Rote Ampel vor der Deutschen Bank

Eigner der Deutschen Bank im Visier der EZB Sind die Großaktionäre der Deutschen Bank zu mächtig?

Stand: 17.07.2017, 08:22 Uhr

Ungewöhnliche Aktion: Die Bankenaufseher der EZB erwägen, die beiden Großaktionäre der Deutschen Bank aus China und Katar mittels eines Inhaberkontrollverfahrens zu überprüfen.
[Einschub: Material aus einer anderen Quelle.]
-- ==== Sys2Proof/Laws/Writes.lean ====
section
/-! SUPPORT. What the shared operations can do: for each named operation over registers, messages, error logs, memories and
write buffers, the parts of the device it may change (a frame, `Dev.onlyIn`), and that it keeps every memory in canonical
form. -/

namespace Sys2Proof.Machine

/-! ## Frames: composing them -/

theorem Dev.onlyIn_refl (d : Dev) (cs : List Comp) : d.onlyIn d cs := by
  intro c _
  cases c <;> rfl

/-- A change made only to parts that a longer list holds. -/
theorem Dev.onlyIn_sub {d e : Dev} {cs : List Comp} (ds : List Comp) (h : d.onlyIn e cs)
    (hs : cs.all (fun c => ds.contains c) = true) : d.onlyIn e ds := by
  refine Dev.onlyIn_mono h fun c hc => ?_
  exact List.all_eq_true.mp hs c (by simpa using hc)

theorem Dev.onlyIn_foldl {α : Type} {cs : List Comp} (f : Dev → α → Dev) (h : ∀ (d : Dev) a, d.onlyIn (f d a) cs) (l : List α)
    (d : Dev) : d.onlyIn (l.foldl f d) cs := by
  induction l generalizing d with
  | nil => exact d.onlyIn_refl cs
  | cons a l ih => exact Dev.onlyIn_trans (h d a) (ih (f d a))

theorem Dev.onlyIn_foldl_fst {α β : Type} {cs : List Comp} (f : Dev × β → α → Dev × β)
    (h : ∀ (p : Dev × β) a, p.1.onlyIn (f p a).1 cs) (l : List α) (p : Dev × β) : p.1.onlyIn (l.foldl f p).1 cs := by
  induction l generalizing p with
  | nil => exact p.1.onlyIn_refl cs
  | cons a l ih => exact Dev.onlyIn_trans (h p a) (ih (f p a))

/-- Whatever changes no memory keeps memories canonical. -/
theorem Dev.memWf_of_onlyIn {d e : Dev} {cs : List Comp} (h : d.onlyIn e cs)
    (hs : [Comp.stk, .tram, .sram, .slots, .host].all (fun c => !cs.contains c) = true) (hm : d.memWf) : e.memWf := by
  simp only [List.all_cons, List.all_nil, Bool.and_true, Bool.and_eq_true, Bool.not_eq_true'] at hs
  obtain ⟨h1, h2, h3, h4, h5⟩ := hs
  have k1 : e.stk = d.stk := h .stk h1
  have k2 : e.tram = d.tram := h .tram h2
  have k3 : e.sram = d.sram := h .sram h3
  have k4 : e.slots = d.slots := h .slots h4
  have k5 : e.host = d.host := h .host h5
  simpa only [Dev.memWf, k1, k2, k3, k4, k5] using hm

theorem Dev.memWf_foldl {α : Type} (f : Dev → α → Dev) (h : ∀ (d : Dev) a, d.memWf → (f d a).memWf) (l : List α) (d : Dev)
    (hd : d.memWf) : (l.foldl f d).memWf := by
  induction l generalizing d with
  | nil => exact hd
  | cons a l ih => exact ih (f d a) (h d a hd)

theorem Dev.memWf_foldl_fst {α β : Type} (f : Dev × β → α → Dev × β) (h : ∀ (p : Dev × β) a, p.1.memWf → (f p a).1.memWf) (l : List α)
    (p : Dev × β) (hp : p.1.memWf) : (l.foldl f p).1.memWf := by
  induction l generalizing p with
  | nil => exact hp
  | cons a l ih => exact ih (f p a) (h p a hp)

/-! ## Registers, messages and logs -/

theorem Dev.setReg_frame (d : Dev) (a : Nat) (v : W64) : d.onlyIn (d.setReg a v) [.regs] := by
  intro c hc
  cases c <;> first | rfl | simp at hc

theorem Dev.modReg_frame (d : Dev) (a : Nat) (f : W64 → W64) : d.onlyIn (d.modReg a f) [.regs] := d.setReg_frame _ _

theorem Dev.putF_frame (d : Dev) (a : Nat) (f : Fld) (x : Nat) : d.onlyIn (d.putF a f x) [.regs] := d.setReg_frame _ _

theorem Dev.addF_frame (d : Dev) (a : Nat) (f : Fld) (n : Nat) : d.onlyIn (d.addF a f n) [.regs] := d.setReg_frame _ _

theorem Dev.sendMsg_frame (d : Dev) (fv : Nat × Nat) : d.onlyIn (d.sendMsg fv) [.regs, .hif] := by
  intro c hc
  unfold Dev.sendMsg
  simp only
  repeat' split
  all_goals cases c <;> first | rfl | simp at hc

/-- The messages a rise of lines sends change the host interface and its counters only (R328). -/
theorem Dev.signal_frame (d e : Dev) : e.onlyIn (Dev.signal d e) [.regs, .hif] :=
  Dev.onlyIn_foldl _ (fun d a => d.sendMsg_frame a) _ e

/-- Raising an event changes registers and the host interface only. -/
theorem Dev.raise_frame (d : Dev) (page bits : Nat) : d.onlyIn (d.raise page bits) [.regs, .hif] :=
  Dev.onlyIn_trans (Dev.onlyIn_sub _ (d.modReg_frame _ _) (by decide)) (Dev.signal_frame _ _)

theorem Dev.txDrop_frame (d : Dev) : d.onlyIn d.txDrop [.regs, .hif] :=
  Dev.onlyIn_trans (Dev.onlyIn_sub _ (d.addF_frame _ _ _) (by decide)) (Dev.raise_frame _ _ _)

/-- An event-log record joins the gander's buffer or is counted as lost (R405). -/
theorem Dev.log_frame (d : Dev) (typ : Nat) (p : List Nat) : d.onlyIn (d.log typ p) [.regs, .hif, .gan] := by
  unfold Dev.log
  split
  · exact d.onlyIn_refl _
  · split
    · exact Dev.onlyIn_trans (Dev.onlyIn_sub _ (d.addF_frame _ _ _) (by decide)) (Dev.onlyIn_sub _ (Dev.raise_frame _ _ _) (by decide))
    · intro c hc
      cases c <;> first | rfl | simp at hc

theorem Dev.modStack_frame (d : Dev) (n : Nat) (f : Stack → Stack) : d.onlyIn (d.modStack n f) [.cs] := by
  intro c hc
  cases c <;> first | rfl | simp at hc

theorem Dev.checkThresh_frame (d : Dev) (n i : Nat) : d.onlyIn (d.checkThresh n i) [.regs, .hif, .cs] := by
  unfold Dev.checkThresh
  simp only
  split
  · exact Dev.onlyIn_trans (Dev.onlyIn_sub _ (d.modStack_frame _ _) (by decide)) (Dev.onlyIn_sub _ (Dev.raise_frame _ _ _) (by decide))
  · exact d.onlyIn_refl _

theorem Dev.countErr_frame (d : Dev) (n : Nat) (un : Bool) : d.onlyIn (d.countErr n un) [.regs, .hif] := by
  unfold Dev.countErr
  split
  · exact Dev.onlyIn_trans (Dev.onlyIn_sub _ (Dev.addF_frame _ _ _ _) (by decide)) (Dev.raise_frame _ _ _)
  · exact Dev.onlyIn_sub _ (Dev.addF_frame _ _ _ _) (by decide)

theorem Dev.logAgain_frame (d : Dev) (a syms src i : Nat) : d.onlyIn (d.logAgain a syms src i) [.regs, .hif, .cs] :=
  Dev.onlyIn_trans (Dev.onlyIn_sub _ (Dev.setReg_frame _ _ _) (by decide))
    (Dev.onlyIn_trans (Dev.onlyIn_sub _ (Dev.setReg_frame _ _ _) (by decide)) (Dev.checkThresh_frame _ _ _))

theorem Dev.logNew_frame (d : Dev) (a kind syms src i : Nat) : d.onlyIn (d.logNew a kind syms src i) [.regs, .hif, .cs] :=
  Dev.onlyIn_trans (Dev.onlyIn_sub _ (Dev.setReg_frame _ _ _) (by decide))
    (Dev.onlyIn_trans (Dev.onlyIn_sub _ (Dev.setReg_frame _ _ _) (by decide))
      (Dev.onlyIn_trans (Dev.onlyIn_sub _ (Dev.setReg_frame _ _ _) (by decide))
        (Dev.onlyIn_trans (Dev.onlyIn_sub _ (Dev.modStack_frame _ _ _) (by decide)) (Dev.checkThresh_frame _ _ _))))

theorem Dev.logEnter_frame (d : Dev) (a kind syms src : Nat) : d.onlyIn (d.logEnter a kind syms src) [.regs, .hif, .cs] := by
  unfold Dev.logEnter
  simp only
  split
  · exact d.logAgain_frame _ _ _ _
  · split
    · exact d.logNew_frame _ _ _ _ _
    · exact Dev.onlyIn_trans (Dev.onlyIn_sub _ (Dev.addF_frame _ _ _ _) (by decide))
        (Dev.onlyIn_sub _ (Dev.raise_frame _ _ _) (by decide))

/-- An error event of a stack is counted, logged and reported; no memory changes (R340). -/
theorem Dev.logErr_frame (d : Dev) (a kind syms src : Nat) :
    d.onlyIn (d.logErr a kind syms src) [.regs, .hif, .gan, .cs] := by
  have h : d.onlyIn ((d.countErr (stackOf a) (kind % 2 == 1)).logEnter a kind syms src) [.regs, .hif, .gan, .cs] :=
    Dev.onlyIn_trans (Dev.onlyIn_sub _ (Dev.countErr_frame _ _ _) (by decide))
      (Dev.onlyIn_sub _ (Dev.logEnter_frame _ _ _ _ _) (by decide))
  unfold Dev.logErr
  simp only
  split
  · exact Dev.onlyIn_trans h (Dev.onlyIn_sub _ (Dev.log_frame _ _ _) (by decide))
  · exact h

/-! ## Stack memory -/

theorem Dev.dropUpset_frame (d : Dev) (arr : SramArray) (u w : Nat) : d.onlyIn (d.dropUpset arr u w) [.upsets] := by
  intro c hc
  cases c <;> first | rfl | simp at hc

/-- Where only stack memory and parts that are no memory change, memories stay canonical as soon as stack memory does. -/
theorem Dev.memWf_stk {d e : Dev} {cs : List Comp} (h : d.onlyIn e cs)
    (hs : [Comp.tram, .sram, .slots, .host].all (fun c => !cs.contains c) = true) (hm : d.memWf) (hk : e.stk.wf = true) :
    e.memWf := by
  simp only [List.all_cons, List.all_nil, Bool.and_true, Bool.and_eq_true, Bool.not_eq_true'] at hs
  obtain ⟨h2, h3, h4, h5⟩ := hs
  have k2 : e.tram = d.tram := h .tram h2
  have k3 : e.sram = d.sram := h .sram h3
  have k4 : e.slots = d.slots := h .slots h4
  have k5 : e.host = d.host := h .host h5
  obtain ⟨_, m2, m3, m4, m5⟩ := hm
  exact ⟨hk, k2 ▸ m2, k3 ▸ m3, k4 ▸ m4, k5 ▸ m5⟩

theorem Memory.wf_setFlags {m : Memory} (h : m.wf = true) (f : GranFlag) (gs : List Nat) :
    (gs.foldl (fun m g => m.setFlag g f) m).wf = true := by
  induction gs generalizing m with
  | nil => exact h
  | cons g gs ih => exact ih (Memory.wf_setFlag h g f)

theorem Dev.setStk_frame (d : Dev) (m : Memory) : d.onlyIn { d with stk := m } [.stk] := by
  intro c hc
  cases c <;> first | rfl | simp at hc

/-- Two changes of stack memory in a row, each with its frame. -/
theorem Dev.frame_trans {d e f : Dev} {cs : List Comp} (h1 : d.onlyIn e cs ∧ (d.memWf → e.memWf))
    (h2 : e.onlyIn f cs ∧ (e.memWf → f.memWf)) : d.onlyIn f cs ∧ (d.memWf → f.memWf) :=
  ⟨Dev.onlyIn_trans h1.1 h2.1, fun hm => h2.2 (h1.2 hm)⟩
Was hat es damit auf sich?

Bei dem Inhaberkontrollverfahren wird untersucht, ob der Anteilseigner vertrauenswürdig und finanziell gesund ist, woher etwa das Geld für den Aktienkauf stammte, und ob der Investor vorbestraft oder in kriminelle Handlungen wie etwa Geldwäsche oder Terrorfinanzierung verwickelt ist.

Diese Fragen stellen sich offenbar die Bankenaufseher der Europäischen Zentralbank (EZB): Sie prüften, ob sie die beiden Anteilseigner der Deutschen Bank mittels eines Inhaberkontrollverfahrens genauer untersuchen sollten, schreibt die "Süddeutsche Zeitung" in ihrer Montagausgabe unter Berufung auf Aufsichtskreise.

"Erheblicher Einfluss"?

Das wäre dem Bericht zufolge politisch heikel: Denn eine solche Prüfung ist eigentlich erst ab einem Anteil von zehn Prozent vorgesehen. Die beiden Großaktionäre der Deutschen Bank - das chinesische Unternehmen HNA und die Herrscherfamilie von Katar - kontrollierten aber nur jeweils etwas weniger als zehn Prozent der Anteile.

Allerdings könnte eine Ausnahmeregelung genutzt werden, schreibt die Zeitung. Dazu müssten die Finanzaufseher nachweisen, dass die Aktionäre erheblichen Einfluss auf das Geldhaus ausübten. "Wie das ausgeht, ist noch offen, aber sie werden wohl behandelt, als hielten sie mehr als zehn Prozent", zitierte die Zeitung einen Insider.

Im Frühjahr hatte der chinesische Mischkonzern HNA seinen Anteil an der Deutschen Bank auf 9,9 Prozent erhöht. Einen ähnlich hohen Anteil halten - bereits länger - zwei Scheichs aus der Herrscherfamilie von Katar. Zudem haben beide Aktionäre jeweils einen eigenen Vertreter in den Aufsichtsrat geschickt.

Wegen der auf Hauptversammlungen meist äußert niedrigen Stimmrechts-Präsenz, können die beiden Großaktionäre wichtige Entscheidungen der Bank durchwinken oder blockieren. Dem Vernehmen nach sei der Einstieg von HNA der Auslöser für die Bedenken der Aufsicht gewesen, hieß es in dem Bericht. Die EZB und die Deutsche Bank wollten sich auf Anfrage nicht zu dem Bericht äußern.